Charles Explorer logo
🇬🇧

On the origin of cowrie seashells in Early China

Publication at Faculty of Arts |
2022

Abstract

Cowrie seashells are among objects regularly unearthed from the Bronze Age (2nd-1st millennium BCE) elite graves in the Yellow River valley. The problem of the place of their origin has puzzled scholars since the first half of the 20th century.

For a long time, the most influential hypothesis searched for it on the southeastern seashore of modern China. This view was challenged by Peng and Zhu (1995) who suggested that the seashells were obtained through long-distance contacts with Central Asia and the steppes. This suggestion was based on the thoroughgoing consideration of the finds of the seashells in the territory of modern China which revealed that their earliest finds concentrate in the region of the Chinese Northwest (Gansu and Qinghai).

However, it should be emphasized that the distribution of these earliest finds shows strong bias toward high-elevation areas on the northeastern fringes of the Tibetan Plateau.

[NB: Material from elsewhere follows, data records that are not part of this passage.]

-- ==== Sys2Proof/Machine/Moves.lean ====
section
/-! DEFINITION. What comes next: the agenda's moves, and what happens to the module from outside (R356 to R361). -/

namespace Sys2Proof.Machine

/-- The job in whose compute phase a core wrote one of the words (R363). -/
def State.writtenInPhase (s : State) (ws : List Loc) : Option Nat :=
  (s.cores.find? fun e => s.inCompute e.1 && ws.any fun w => decide (w ∈ e.2.wrote)).bind fun e => e.2.job

/-- An uncorrectable error of memory strikes (R356, R363). -/
def State.poison (s : State) (l : Loc) : State := s.strikeJob (s.writtenInPhase (struckWords l)) (.word l)

/-- A parity error of an accumulator (R358, R363). -/
def State.poisonAcc (s : State) (k n : Nat) : State :=
  let owner := (List.range 8).find? fun i => s.inCompute (8 * k + i) && (s.core (8 * k + i)).maccmask.getLsbD n
  s.strikeJob (owner.bind fun i => (s.core (8 * k + i)).job) (.acc k n)

/-- Compute cores disabled: they keep their numbers and are absent (R9). -/
def State.disable (s : State) (cs : List Nat) : State :=
  { s with hub := { s.hub with absent := s.hub.absent ++ cs.filter fun c => !isControl c && !s.hub.absent.contains c } }

/-- A contribution from beyond a die's mesh arrives at an edge router, at its port EXT (R305). -/
def State.externalContribution (s : State) (c g : Nat) (x : Contribution) : State := s.contribute c g 5 x

/-- The result of a round whose root lies beyond this module comes down to a core's router (R305). -/
def State.externalResult (s : State) (c g : Nat) (lanes : List Word) (flags : BitVec 5) : State :=
  s.modCore c fun t =>
    { t with rounds := t.rounds.map fun r =>
        if r.group = g ∧ r.opened ∧ r.result.isNone then { r with coming := some (lanes, flags) } else r }

/-- One move. An event that has a word is an instruction, which a strand issues and no device takes. -/
def State.move (run : Instr → State → Result) (s : State) : Move → Result
  | .event h i => if (encode i).isSome then .next s else run i { s with cur := h }
  | .issue c n => issueCore run c { s with slice := n }
  | .tick n m => .next (s.pass n m)
  | .badRegister h file n =>
    .next (s.strike (.reg h file n))
  | .badCopy h _ _ =>
    let e := s.endpoint (coreOf h)
    .next (s.logError (dieOf (coreOf h)) (BitVec.ofNat 64 e) e 4 4)
  | .poisonWord l => .next (s.poison l)
  | .correctable l => .next (s.logAt l 1)
  | .badAccumulator k n => .next (s.poisonAcc k n)
  | .evict k n => .next (s.modCluster k fun q => { q with ctu := q.ctu.eraseIdx n })
  | .disableCore c => .next (s.disable [c])
  | .disableCluster k => .next (s.disable ((List.range 8).map fun i => 8 * k + i))
  | .peerSlice b n => .next { s with hub := { s.hub with peerSlices := tableSet s.hub.peerSlices b n } }
  | .extContribution c g x => .next (s.externalContribution c g x)
  | .extResult c g lanes flags => .next (s.externalResult c g lanes flags)

/-- What the module takes next: its agenda's first move, else the core of the current strand issues. -/
def State.takeMove (run : Instr → State → Result) (s : State) : Result :=
  match s.agenda with
  | [] => issueCore run s.here { s with slice := none }
  | m :: ms => State.move run { s with agenda := ms } m

/-- Is the next move the module reset? -/
def State.resetNext (s : State) : Bool :=
  match s.agenda with
  | .event _ .moduleReset :: _ => true
  | _ => false

end Sys2Proof.Machine
end

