/-- R309, R310, R340, R368 to R375: a frame sent, kept, counted and, of TC1, taken from its receiver's grants; a 17th TC0
frame of 64 held back; TC0 first, then TC1 and TC2 in proportion 15 to 1; the class of a peer access; a frame accepted, one
that is not, and a NAK; the replay limit and the loss of lock, which retrain; the handshake from the PHY's end to a good or
a failed attempt; LCMD. A good attempt returns to UP at the target speed; a failed one is retried at the next lower speed,
and the fourth leaves the link DOWN. The speed of the retraining after a loss of lock or at the replay limit, and the count
that LCMD's RETRAIN begins, are as log 38 reads R374 and R375. R328, R329, R241: a request from another module: no VALID
entry of the job table has its key, reason 2; it does not translate, with the reason; or it stands as an access to the place
where it translates, which its home performs in its turn, in the queue of its requester and path (that there are such queues
is the model's choice, log 64). -/
def Obligations.LinkResults : Prop :=
  (∀ (s : State) (port core seq tc peer sent n : Nat) (e : PathEntry) (data bytes : List Byte) (lid : BitVec 32)
      (rest : List (Nat × Nat)) (f g : Nat × Nat × List Byte),
      let q := s.port port
      let next (i : Instr) (P : Port → Prop) : Prop := ∃ t, exec i s = .next t ∧ t.mem = s.mem ∧ t.strands = s.strands ∧ P (t.port port)
      let makes (i : Instr) (p : Port) : Prop := exec i s = .next (s.modPort port fun _ => p)
      let up := q.lstate = 2#2
      let tc0 := (q.recent.filter (· == 0#2)).length
      let last := (q.recent.filter fun c => c == 1#2 || c == 2#2).take 15
      let slots := q.buf.toList.getD tc 0 - (q.sent.toList.getD tc 0 - q.freedByPeer.toList.getD tc 0).toNat
      let h := headerOf bytes
      let kept := q.retry.filter fun f => decide (1 ≤ (f.seq - BitVec.ofNat 12 h.ack).toNat ∧ (f.seq - BitVec.ofNat 12 h.ack).toNat ≤ 2047)
      let fits := frameGood bytes = true ∧ h.seq = (q.ack + 1).toNat
      let hardware := (s.die (port / 2)).mgmt.getLsbD 3 = true
      let attempts (p : Port) (target : BitVec 2) : Prop := p.lstate = 1#2 ∧ p.target = target ∧
        (hardware → p.shake = .phy ∧ p.attempt = q.attempt + 1 ∧ p.peerLid = none) ∧ (¬ hardware → p.shake = .idle ∧ p.stepWait = true)
      let fails (p : Port) : Prop := p.fails = q.fails + 1 ∧
        (q.fails < 3 → attempts p (if q.target.toNat < 2 then q.target + 1 else 2#2)) ∧ (3 ≤ q.fails → p.lstate = 0#2 ∧ p.shake = .idle)
      let good (p : Port) : Prop := p.lstate = 2#2 ∧ p.speed = q.target ∧ p.fails = 0 ∧ p.shake = .idle ∧
        p.retry.map (fun f => (f.seq, f.data)) = q.retry.map fun f => (f.seq, f.data)
      let peerRec := BitVec.ofNat 64 (fieldOf bytes 16 8)
      let judged := s.judge q peerRec (BitVec.ofNat 64 (fieldOf bytes 24 8))
      let command (v : Word) := writes s core seq e (.priv 8) (0x100000 + 0x100 * port + 0x18) v
      let left := tableGet 0 q.announced peer
      let have_ := tableGet [] q.granted peer
      port < 16 →
      (up → q.wait = [] → q.retry.length < 512 → data.length ≤ 236 → tc < 3 → 0 < slots → (tc = 0 → tc0 < 16) →
        (tc = 1 → data.length ≤ have_.sum) →
        ∃ t, exec (.linkFrameSend port 0 (.other tc) peer data) s = .next t ∧ (t.port port).wait = [] ∧ (t.port port).seq = q.seq + 1 ∧
          (t.port port).retry = q.retry ++ [{ seq := q.seq + 1, tc := BitVec.ofNat 2 tc, kind := 0#2, data := data, sent := 1 }] ∧
          (t.port port).sent.toList.getD tc 0 = q.sent.toList.getD tc 0 + 1 ∧
          (tc = 1 → (tableGet [] (t.port port).granted peer).sum = have_.sum - data.length)) ∧
      (q.wait = [] → 16 ≤ tc0 → data.length ≤ 236 →
        makes (.linkFrameSend port 0 (.other 0) peer data) { q with wait := [(0, peer, data)] }) ∧
      (q.ready = true → tc < 3 → data.length ≤ 236 → q.candidate 0 = some f →
        makes (.linkFrameSend port 1 (.other tc) peer data) (q.serve f)) ∧
      (q.ready = true → tc < 3 → data.length ≤ 236 → q.candidate 0 = none → q.candidate 1 = some f → q.candidate 2 = some g →
        makes (.linkFrameSend port 1 (.other tc) peer data)
          (q.serve (if last.length = 15 ∧ ∀ c ∈ last, c = 1#2 then g else f))) ∧
      (¬ up → s.pathEntry core seq = some e → (∃ m i, e.acc.loc.home = .peer m i) → data.length ≤ 236 →
        makes (.linkFrameSend port 0 (.access core seq) peer data)
          { q with wait := q.wait ++ [(if e.acc.bulk then 1 else 0, peer, data)] }) ∧
      (up → fits → next (.linkFrameReceive port true bytes) fun p => p.ack = q.ack + 1 ∧ p.nak = false ∧
        p.retry = (if h.nak then kept.map Frame.again else kept)) ∧
      (up → ¬ fits → makes (.linkFrameReceive port true bytes) { q with nak := true }) ∧
      (up → makes (.linkFrameReceive port false bytes) { q with nak := true }) ∧
      (up → (∃ f ∈ q.retry, 16 ≤ f.sent) → ∃ t, exec (.linkReplayLimit port) s = .next t ∧ attempts (t.port port) q.speed) ∧
      (up → (∀ f ∈ q.retry, f.sent < 16) → exec (.linkReplayLimit port) s = .next s) ∧
      (up → next (.phyLockLoss port) fun p => attempts p q.speed) ∧
      (q.lstate = 1#2 → q.shake = .phy → next (.phyTrainComplete port) fun p =>
        p.shake = .hello ∧ p.shakeFrom = s.cycle ∧ p.lastHello = s.cycle ∧ p.lrec.toNat / 2 ^ 48 = q.attempt.toNat) ∧
      (q.shake = .hello → q.peerLid = none → q.lastHello + 1024 ≤ s.cycle → makes (.helloSend port) { q with lastHello := s.cycle }) ∧
      (q.shake = .hello → q.peerLid = none → makes (.helloReceive port lid)
        { q with peerLid := some lid, shake := if (s.lid port).toNat < lid.toNat then .offered else .hello }) ∧
      (¬ up → q.shake = .hello → next (.offerReceive port bytes) fun p =>
        p.shake = .answered ∧ p.prec = peerRec ∧ p.peerLid = some (BitVec.ofNat 32 (fieldOf bytes 32 4))) ∧
      (up → ∃ t, exec (.offerReceive port bytes) s = .next t ∧ fails (t.port port)) ∧
      (q.shake = .offered → judged = true → next (.answerReceive port bytes) fun p => good p ∧ p.prec = peerRec) ∧
      (q.shake = .offered → judged = false → ∃ t, exec (.answerReceive port bytes) s = .next t ∧ fails (t.port port)) ∧
      (q.shake = .answered → judged = true → next (.confirmReceive port bytes) fun p => good p ∧ p.prec = peerRec) ∧
      (q.shake = .answered → judged = false → ∃ t, exec (.confirmReceive port bytes) s = .next t ∧ fails (t.port port)) ∧
      (q.lstate = 1#2 → q.shake = .hello ∨ q.shake = .offered ∨ q.shake = .answered → q.shakeFrom + 2 ^ 20 < s.cycle →
        ∃ t, exec (.trainingTimeout port) s = .next t ∧ fails (t.port port)) ∧
      (command 1#64 → q.stepWait = true → exec (.lcmdStep core seq) s = .next (answered (s.modPort port fun q =>
        { q with shake := .phy, attempt := q.attempt + 1, prec := 0, peerLid := none, stepWait := false }) core e Ans.unit)) ∧
      (command 2#64 → exec (.lcmdRetrain core seq) s = .next (answered (s.modPort port fun q =>
        { q with fails := 0, lstate := 1, target := 0, shake := .phy, attempt := q.attempt + 1, prec := 0, peerLid := none
                 stepWait := false }) core e Ans.unit)) ∧
      (command 3#64 → exec (.lcmdDown core seq) s = .next (answered (s.modPort port fun q =>
        { q with lstate := 0, shake := .idle, stepWait := false }) core e Ans.unit)) ∧
      next (.tc1Announce port false peer n) (fun p => tableGet 0 p.announced peer = left + n) ∧
      (q.sources = [] → 0 < n → next (.tc1Announce port true peer n) fun p => p.sources = [(peer, n)]) ∧
      (q.sources = (sent, n) :: rest → next (.tc1Grant port true peer) fun p =>
        p.sources = if n ≤ 4096 then rest else rest ++ [(sent, n - 4096)]) ∧
      (0 < left → have_.length < 64 → next (.tc1Grant port false peer) fun p =>
        tableGet 0 p.announced peer = left - 4096 ∧ tableGet [] p.granted peer = have_ ++ [min left 4096]) ∧
      (64 ≤ have_.length → makes (.tc1Grant port false peer) q)) ∧
  (∀ (s t : State) (die src strand path len op reason asid : Nat) (hub : Bool) (key : BitVec 24) (va root : Word) (data : List Byte)
      (k : AccKind) (l : Loc),
      let request : Instr := .gatewayRequest die src hub strand path key va len op data
      let a := va.toNat % 2 ^ 45
      let queue := 4132 + (src % 2 ^ 22 * 2 + if hub then 1 else 0) * 16 + path % 16
      let places := s.outsidePlaces root k.need true ((s.die die).mgmt.getLsbD 1) (pieces a len)
      let logged (s : State) (cause : Nat) : State := s.logViolation die va src hub (strand % 8) (path % 16) cause
      requestKind op data = some k →
      ((s.die die).jobEntry key = none → exec request s = .next (logged s 2)) ∧
      ((s.die die).jobEntry key = some (asid, root) → places = (.error reason, t) → exec request s = .next (logged t reason)) ∧
      ((s.die die).jobEntry key = some (asid, root) → places = (.ok [(l, len)], t) → data.length ≤ len →
        exec request s = .next (t.enterPath queue .core
          { strand := 8 * queue, answers := false, op := none, va := BitVec.ofNat 64 a, loc := l, len := len, kind := k, sc := none
            hops := [], asid := asid })))

/-- R22 to R26: a write from outside into memory, with its check before it, and a read, which stand as accesses in their
port's queue (log 64), and one of a requester that no entry names; interrupt messages, poisoned or not, and another write
into their window (that a poisoned one counts is log 53's choice); VSTAT cleared by a store with bit 0 clear (that its
reserved bits do not count is log 34's); a completion that is good, one that is an error or comes too late, and none in
time: all ones and a violation logged; RPCMD, and a link that comes up or is lost (what these leave in RPSTAT is presumed,
log 46). -/
def Obligations.PcieResults : Prop :=
  ∀ (s t : State) (root rid core seq k v len width rate asid : Nat) (e : PathEntry) (addr ptroot w : Word) (data : List Byte) (d : BitVec 32)
    (ps : List (Loc × Nat)) (l : Loc) (q : PcieReq) (ok poisoned : Bool),
    let r := s.root root
    let entry := tableGet 0 s.hub.vtab (d.toNat % 2048)
    let valid := entry.getLsbD 63 = true ∧ entry.toNat % 2 ^ 12 < 32
    let command (v : Word) := writes s core seq e (.priv 8) (0x2000000 + 0x10000 * root + 8) v
    let sets (v : Word) : State := s.modRoot root fun r => { r with rpstat := v }
    let ends (x : Ans) (t : State) : Prop := (t.root root).pending = r.pending.eraseIdx k ∧ t.mem = s.mem ∧
      (t.core (coreOf q.strand)).answers = (s.core (coreOf q.strand)).answers ++ [(q.strand, x)]
    let queue := 4128 + root
    let within := r.requester rid = some (asid, ptroot) ∧ addr.toNat + len ≤ 2 ^ 55
    let places (need : Need) := s.outsidePlaces ptroot need false true (pieces addr.toNat len)
    let part (t : State) (k : AccKind) (l : Loc) : Access :=
      { strand := 8 * queue, answers := false, op := some (t.core queue).seq, va := addr, loc := l, len := len, kind := k
        sc := none, hops := [], asid := asid, root := some ptroot }
    let ones : Ans := .val (vecOfBytes (List.replicate q.len 0xFF#8)) []
    root < 4 →
    (r.inWindow addr = false → within → len ≤ 512 → data.length = len → places .write = (.ok [(l, len)], t) →
      exec (.pcieInboundMemoryRequest root rid addr true poisoned len data) s =
        .next ((t.enterPath queue .core (part t .check l)).enterPath queue .core (part t (.store data none poisoned) l))) ∧
    (within → len ≤ 4096 → places .read = (.ok ps, t) →
      exec (.pcieInboundMemoryRequest root rid addr false poisoned len data) s =
        .next (t.enterPieces queue asid (some ptroot) (some (t.core queue).seq) (.load .plain false) ps addr.toNat)) ∧
    (r.inWindow addr = false → r.requester rid = none → len ≤ 512 →
      exec (.pcieInboundMemoryRequest root rid addr true poisoned len data) s = .next (s.logPcie root addr)) ∧
    (r.inWindow addr = true → exec (.pcieInboundMemoryRequest root rid addr true poisoned 4 data) s =
      exec (.msiMessage root rid addr (BitVec.ofNat 32 (fieldOf data 0 4))) s) ∧
    (r.inWindow addr = true → len ≤ 512 → len ≠ 4 →
      exec (.pcieInboundMemoryRequest root rid addr true poisoned len data) s = .next (s.logPcie root addr)) ∧
    (r.inWindow addr = true → valid →
      ∃ t, exec (.msiMessage root rid addr d) s = .next t ∧ t.mem = s.mem ∧ tableGet 0 t.hub.vstat (d.toNat % 2048) = 1#64 ∧
        (t.strand (8 * (4096 + entry.toNat % 2 ^ 12))).ipend.getLsbD 5 = true) ∧
    (r.inWindow addr = true → ¬ valid → exec (.msiMessage root rid addr d) s = .next (s.logPcie root addr)) ∧
    (v < 2048 → w.getLsbD 0 = false → writes s core seq e (.priv 8) (0x3004000 + 8 * v) w → exec (.vstatClear core seq) s =
      .next (answered { s with hub := { s.hub with vstat := tableErase s.hub.vstat v } } core e Ans.unit)) ∧
    (r.pending[k]? = some q → s.cycle < q.start + 65000000 → ∃ t, exec (.pcieCompletion root k true false data) s = .next t ∧
      ends (.val (vecOfBytes (data.take q.len)) []) t) ∧
    (r.pending[k]? = some q → s.cycle < q.start + 65000000 → q.write = false →
      ∃ t, exec (.pcieCompletion root k true true data) s = .next t ∧
      ends (.trap { code := 0x11, badva := q.va, tval2 := 0 }) t) ∧
    (r.pending[k]? = some q → ok = false ∨ q.start + 65000000 ≤ s.cycle → ∃ t, exec (.pcieCompletion root k ok poisoned data) s = .next t ∧ ends ones t ∧
      (t.die 8).vlog.head = (s.die 8).vlog.head + 1) ∧
    (r.pending[k]? = some q → q.start + 65000000 ≤ s.cycle →
      ∃ t, exec (.pcieCompletionTimeout root k) s = .next t ∧ ends ones t ∧ (t.die 8).vlog.head = (s.die 8).vlog.head + 1) ∧
    (r.pending[k]? = some q → s.cycle < q.start + 65000000 → exec (.pcieCompletionTimeout root k) s = .next s) ∧
    (command 1#64 → r.rpstat.toNat % 4 = 2 → exec (.rpcmdRetrain core seq) s = .next (answered (sets 1#64) core e Ans.unit)) ∧
    (command 2#64 → r.rpstat.toNat % 4 = 2 → exec (.rpcmdHotReset core seq) s = .next (answered (sets 1#64) core e Ans.unit)) ∧
    (command 3#64 → exec (.rpcmdDisable core seq) s = .next (answered (sets 0#64) core e Ans.unit)) ∧
    (command 4#64 → r.rpstat.toNat % 4 = 0 → exec (.rpcmdEnable core seq) s = .next (answered (sets 1#64) core e Ans.unit)) ∧
    (r.rpstat.toNat % 4 = 1 → width = 1 ∨ width = 4 ∨ width = 8 ∨ width = 16 → rate ≤ 5 →
      exec (.rootPortLinkUp root width rate) s =
        .next (sets (BitVec.ofNat 64 (2 + width * 2 ^ 2 + rate * 2 ^ 8 + (if rate = 5 then 2 ^ 11 else 0))))) ∧
    exec (.rootPortLinkLoss root) s = .next (sets 0#64)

This, together with occurrence of the seashells on the southeastern rim of the Plateau at the same time, suggests the region to the southeast of the Plateau - i.e., the Southwestern China - as one of the main areas from which the shells were acquired by the Late Neolithic cultures in the modern Qinghai and Gansu Provinces.

While sources of the cowries found within a broader territory of modern China were probably various, these considerations suggest that the Chinese Southwest, which in later historical periods was a center of the trade with the cowries, had an important role in their distribution since the prehistoric period.